Comparing file system paths as strings is very brittle. Is there a
better way to test if two paths point to the same file or directory
(and that will work across platforms?)

os.path.samefile(filename1, filename2)
os.path.sameopenfile(fileobject1, fileobject2)

-tkc
 
S

Steven D'Aprano

Comparing file system paths as strings is very brittle.

Why do you say that? Are you thinking of something like this?

/home//user/somedirectory/../file
/home/user/file

Both point to the same file.
Is there a
better way to test if two paths point to the same file or directory
(and that will work across platforms?)

How complicated do you want to get? If you are thinking about aliases,
hard links, shortcuts, SMB shares and other complications, I'd be
surprised if there is a simple way.

But for the simple case above:
'/home/user/file'
 
T

Tim Chase

Comparing file system paths as strings is very brittle.
Why do you say that? Are you thinking of something like this?

/home//user/somedirectory/../file
/home/user/file

Or even

~/file
How complicated do you want to get? If you are thinking about aliases,
hard links, shortcuts, SMB shares and other complications, I'd be
surprised if there is a simple way.

But for the simple case above:

'/home/user/file'

I'd suggest os.path.samefile which should handle case-sensitive
(non-win32) vs case-insensitive (win32) filenames, soft-links,
and hard-links. Not sure it's prescient enough to know if you
have two remote shares, it will unwind them to their full
server-path name. Works here on my various boxes (Linux, MacOS-X
and OpenBSD) here. I'd assume it's the same functionality on Win32.

-tkc
 
S

Steven D'Aprano

How complicated do you want to get? If you are thinking about aliases,
hard links, shortcuts, SMB shares and other complications, I'd be
surprised if there is a simple way.

Almost, but not quite, platform independent.

os.path.samefile(path1, path2)

From the docs:

samefile(path1, path2)
Return True if both pathname arguments refer to the same file or
directory (as indicated by device number and i-node number). Raise an
exception if a os.stat() call on either pathname fails. Availability:
Macintosh, Unix

http://docs.python.org/lib/module-os.path.html
 
T

Tim Chase

Comparing file system paths as strings is very brittle. Is there a
Nice try, but they don't "work across platforms".

Okay...double-checking the docs.python.org writeup, it apparently
does "work across platforms" (Mac & Unix), just not "across *all*
platforms", with Win32 being the obvious outlier. It seems a
strange omission from Win32 python, even if it were filled in
with only a stub...something like

def samefile(f1, f2):
return abspath(f1.lower()) == abspath(f2.lower())

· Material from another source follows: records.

/-- The scratchpad lines of words. -/
def State.scratchLines (s : State) (ws : List Nat) : List Nat := distinct (ws.map (scratchLine s.me.team))

/-- A command of a core's engines has not completed. -/
def Core.works (c : Core) (id : Nat) : Bool := c.copies.any (fun d => d.id == id) || c.tun.queue.any (fun d => d.id == id)

/-- The path class of a Tun command's read of a list in the scratchpad: it reads as a lane does (R179, R211). -/
def listPath : Nat := 16

/-- An engine's word is seen by an access of a path class: for certain where an XFENCE says so (to lanes of every group, as the fencing
group's own stores are; whenever a command that meets it was issued: DESIGN CHOICE, log entry 89), where it came with its tag and the access
waits for the tag, where a Tun command meets what the Tun has drained, which is in issue order (R203), and where the command has completed
and the access is of its own path; else freely (R164, R183, R192 to R194, R204). -/
def State.fogLands (s : State) (k path : Nat) (waits : Bool) (j : Nat) (f : Fog) : Bool :=
  let p := if path = listPath then 0 else path
  (f.must.getLsbD p && (f.group == k || p == 0)) || (waits && f.tagged) || (f.path == 2 && (path == 2 || path == listPath))
    || (f.path == path && !(s.coreOf k).works f.id) || Config.freeChoice (64 * s.fresh + j) % 2 == 1

/-- Two words of one command lie in one 8-byte part, which is seen as one (R194). -/
def Fog.mate (f g : Fog) : Bool := f.id == g.id && f.word / 2 == g.word / 2

/-- Write a word of the scratchpad with its mark (R454). -/
def Team.putWord (t : Team) (w : Nat) (x : Word) (poison : Bool) : Team :=
  { t with scratch := fset 0 t.scratch w x, spoison := fset false t.spoison w poison }

/-- The bytes of a mask from one word, the others from another. -/
def mixBytes (m : BitVec 4) (x old : Word) : Word :=
  BitVec.ofNat 32 ((List.range 4).foldl (fun n j =>
    n + bits (if m.getLsbD j then x else old).toNat (8 * j) 8 * 2 ^ (8 * j)) 0)

/-- Write some bytes of a word: its mark goes only where all are written (R454). -/
def Team.putBytes (t : Team) (w : Nat) (m : BitVec 4) (x : Word) (poison : Bool) : Team :=
  if m = 15 then t.putWord w x poison else t.putWord w (mixBytes m x (t.word w)) (poison || t.bad w)

/-- What a written word leaves of an earlier one of its path for the same place. -/
def Fog.after (f e : Fog) : Option Fog :=
  if e.word == f.word && e.path == f.path then
    (if e.mask &&& ~~~f.mask = 0 then none else some { e with mask := e.mask &&& ~~~f.mask })
  else some e

/-- An access to some words sees an engine's word: it meets the word's 8-byte part and sees that. -/
def State.fogSeen (s : State) (k path : Nat) (waits : Bool) (ws : List Nat) (fs : List Fog) (f : Fog) : Bool :=
  fs.any (fun g => g.mate f && ws.contains g.word && s.fogLands k path waits (fs.findIdx g.mate) g)

/-- The engine words that an access to `ws` sees are written; the others wait on.  A word that is written ends the earlier ones of its path
for the same bytes. -/
def State.landFogs (s : State) (k path : Nat) (waits : Bool) (ws : List Nat) (t : Team) : Team :=
  t.fogs.foldl (fun u f =>
    if s.fogSeen k path waits ws t.fogs f then { u with fogs := u.fogs.filterMap f.after }.putBytes f.word f.mask f.val f.poison
    else { u with fogs := u.fogs ++ [f] }) { t with fogs := [] }

/-- An access of a group's path class to words of its team's scratchpad meets the engines' words (R183, R194). -/
def State.landWords (s : State) (k path : Nat) (waits : Bool) (ws : List Nat) : State :=
  let tk := (s.grp k).team
  let t := s.team tk
  if t.fogs.any (fun f => ws.contains f.word) then
    ((s.setTeam tk (s.landFogs k path waits ws t)).wakeLines
      (distinct ((t.fogs.filter (s.fogSeen k path waits ws t.fogs)).map (fun f => scratchLine tk f.word)))).spent
  else s

/-- The effect of a lane access to the scratchpad, once the engines' words it meets are settled. -/
def onScratch (waits x : Bool) (a : Reg) (n : Nat) (eff : State → State) (s : State) : State :=
  eff (s.landWords s.unit.g 0 waits (s.acts.flatMap (fun i => wordsAt (s.scratchOff x a.toNat i) n)))

/-- Plain LDS (R162). -/
def execLds (la : La) (d a : Reg) (sz : Size) (x : Bool) : Meaning :=
  issue (scratchNeed x a.toNat [] [(d.toNat, sz.regs)]) (scratchCheck x a sz.bytes) la.toNat (onScratch false x a sz.bytes fun s =>
    let o := fun i => s.scratchOff x a.toNat i
    (s.noteReads (fun i => s.scratchLines (wordsAt (o i) sz.bytes))).deliver la.toNat
      (s.acts.flatMap (fun i => markedDests (vkey i d.toNat) (s.myTeam.read (o i) sz.bytes))) 0)

/-- LDS.tag (R162). -/
def execLdsTag (la : La) (d a : Reg) (x : Bool) : Meaning :=
  issue (scratchNeed x a.toNat [] [(d.toNat, 1)]) (scratchCheck x a 4) la.toNat (fun s =>
    let o := fun i => s.scratchOff x a.toNat i
    (s.noteReads (fun i => s.scratchLines (wordsAt (o i) 4))).deliver la.toNat
      (s.dests d.toNat (fun i => [boolWord (s.myTeam.full (o i / 4))])) 0)

/-! ### Handoffs of global data -/

/-- What the group's releases and FENCE.rels before a handoff by tag or barrier must have done: each release is applied, and the
writes that each fence covers are acknowledged (R314). -/
def State.handsOff (s : State) (k : Nat) : Bool :=
  (s.grp k).stores.all (fun r => r.release.isNone || r.applied.isSome) && !(s.coreOf k).reds.any (fun e => e.group == k && e.release.isSome)
    && (s.grp k).fences.all (s.fenceOpen k)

it might not so gracefully handle UNC-named files, or SUBST'ed
file-paths, but at least it provides an attempt at providing the
functionality on win32. As it currently stands, it would be
entirely too easy for a [Mac|*nix] programmer to see that there's
a samefile() function available, use it successfully based on its
docstring, only to have it throw an exception or silently fail
when run on win32.

-tkc
 
J

John Machin

Tim Chase wrote:
[snip]
I'd suggest os.path.samefile which should handle case-sensitive
(non-win32) vs case-insensitive (win32) filenames, soft-links,
and hard-links. Not sure it's prescient enough to know if you
have two remote shares, it will unwind them to their full
server-path name. Works here on my various boxes (Linux, MacOS-X
and OpenBSD) here. I'd assume it's the same functionality on Win32.

Assume nothing. Read the manual.
 
S

Sandra-24

/home//user/somedirectory/../file
/home/user/file

Both point to the same file.

hard links, shortcuts, SMB shares and other complications, I'd be
surprised if there is a simple way.

So would I. Maybe it would make a good addition to the os.path library?

os.path.isalias(path1, path2)
But for the simple case above:

The simplest I can think of that works for me is:

def isalias(path1, path2):
.... return os.path.normcase(os.path.normpath(path1)) ==
os.path.normcase(os.path.normpath(path2))

But that won't work with more complicated examples. A common one that
bites me on windows is shortening of path segments to 6 characters and
a ~1.

-Dan
 
J

John Machin

Tim said:
Okay...double-checking the docs.python.org writeup, it apparently
does "work across platforms" (Mac & Unix), just not "across *all*
platforms", with Win32 being the obvious outlier.

My bet would be that it really works on Unix only (OS/X qualifying as
Unix) and not on older Mac setups.
It seems a
strange omission from Win32 python, even if it were filled in
with only a stub...something like

def samefile(f1, f2):
return abspath(f1.lower()) == abspath(f2.lower())

it might not so gracefully handle UNC-named files, or SUBST'ed
file-paths, but at least it provides an attempt at providing the
functionality on win32. As it currently stands, it would be
entirely too easy for a [Mac|*nix] programmer to see that there's
a samefile() function available, use it successfully based on its
docstring, only to have it throw an exception or silently fail
when run on win32.

The current setup will not "silently fail when run on win32". How could
it? It doesn't exist; it can't be run.

Python 2.5 (r25:51908, Sep 19 2006, 09:52:17) [MSC v.1310 32 bit
(Intel)] on win
32
Type "help", "copyright", "credits" or "license" for more information.
| >>> import os
| >>> os.path.samefile
Traceback (most recent call last):
File "<stdin>", line 1, in <module>
AttributeError: 'module' object has no attribute 'samefile'

The only way it could "silently fail when run on win32" would be to
have a "stub" which gave the wrong answer.
 
L

Leif K-Brooks

Tim said:
Or even

~/file

~ is interpreted as "my home directory" by the shell, but when it's used
in a path, it has no special meaning. open('~/foo.txt') tries to open a
file called foo.txt in a subdirectory of the current directory called '~'.
 
E

Erik Max Francis

Leif said:
~ is interpreted as "my home directory" by the shell, but when it's used
in a path, it has no special meaning. open('~/foo.txt') tries to open a
file called foo.txt in a subdirectory of the current directory called '~'.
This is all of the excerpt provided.